AVERTISSEMENT: Ce courrier électronique provient d’un expéditeur externe. Ne 
cliquez sur aucun lien et n’ouvrez aucune pièce jointe si vous ne pouvez pas 
confirmer l’identité de l’expéditeur et si vous n’êtes pas certain que le 
contenu ne présente aucun risque.



Hi Dennis,


Thank you for this. I want to address the workload generalization point
more precisely, because I think there is an important distinction that
clarifies
where AIP-103 sits.


AIP-103 is fundamentally a DAG-author-facing API.

The scopes it defines correspond directly to concepts that DAG authors
declare and interact with: tasks (via context['task_state']) and assets (via
context['asset_state']). Both TaskScope and AssetScope have clear natural
primary keys and well-understood DAG-author use cases.

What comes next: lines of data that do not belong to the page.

-- ==== Sys2Proof/Syntax.lean ====
section
/-!
DEFINITION. The commands of the part: one constructor of `Instr` for each row of spec/opcode_table.json. A row of a chapter's
command table takes a request as it arrives on a route; every other row is a happening at the part, a frame, a pin, a timer or
a measurement, with what happened as its operands. The first operand of each, `dt`, is the nanoseconds of DTIME that pass
before it.
-/
namespace Sys2Proof

/-- The routes of Table 02-1. -/
inductive Route where
  | twoWire | mspi | inband
  deriving DecidableEq, Repr

/-- A request as it arrives (Table 02-2, but for the opcode): its header fields, its parameter block, and in-band its tag, port,
source address and VLAN tag. `upsets` are memory errors that a READ_WORDS meets (word number; twice the syndrome, plus 1 for an
uncorrectable one), or the word at which the domain of a WRITE_WORDS fails. -/
structure Request where
  route   : Route
  length  : Nat
  seq     : Nat
  level   : Nat
  flags   : Nat
  session : Nat
  resv    : Nat
  params  : Bytes
  tag     : Nat := 0
  port    : Nat := 0
  src     : Nat := 0
  vlan    : Option Nat := none
  upsets  : List (Nat × Nat) := []
  deriving DecidableEq, Repr

/-- What the Lehr sequencer found in one region (R538, R539): the region (20 for AON), the steps that failed (bit 0 SRAM, bit 1
logic, bit 2 loop-back), the patterns executed, the signature, the bad rows as (memory, bank, row), the time in µs; of D16 the largest
difference that the plausibility rounds of each pair saw. -/
structure LehrRegion where
  region   : Nat
  failed   : Nat
  executed : Nat
  sig      : Nat
  rows     : List (Nat × Nat × Nat)
  duration : Nat
  most     : Nat × Nat := (0, 0)
  deriving DecidableEq, Repr

/-- A word that the scrubber visits (R515): memory, bank, offset and row; what it found (0 nothing, 1 a corrected error, 2 an
uncorrectable one) with the syndrome; and what the word holds: a key slot or stash entry, a context's index, the address of a
mapped word, a segment and block, a journal index, a place in staging, or, for the cell buffer, 0 with flow and sequence number of
a cell of a frame being assembled, 1 with group and place of a best-effort frame, 2 with port and place of one toward the host, 3 with
the place of a class C frame, 4 with group and place of a timed cell; of a coverage map, its table. -/
structure ScrubWord where
  mem  : Nat
  bank : Nat
  off  : Nat
  row  : Nat
  kind : Nat
  synd : Nat
  item : List Nat
  deriving DecidableEq, Repr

However, they are built on a generic underlying mechanism that can support
additional scopes when the time is right, so we are not locked in and do
not need to decide on everything now.


BaseDagBundleWorkload and WorkloadKey are a different layer entirely. They
are internal to the scheduler and executor.

DAG authors do not declare workloads, do not interact with them, and have
no context['workload_state'] surface.

When a DAG author writes @task def my_func(), the scheduler creates an
ExecuteTask workload behind the scenes, but that is invisible to the
author.

The workload abstraction is the right place to unify executor mechanics,
but it is not the DAG-author API that AIP-103 is designing.


SyncCallback and AsyncCallback are DAG-author-visible, but a callback is a
one-shot function call with no cross-retry state persistence requirement.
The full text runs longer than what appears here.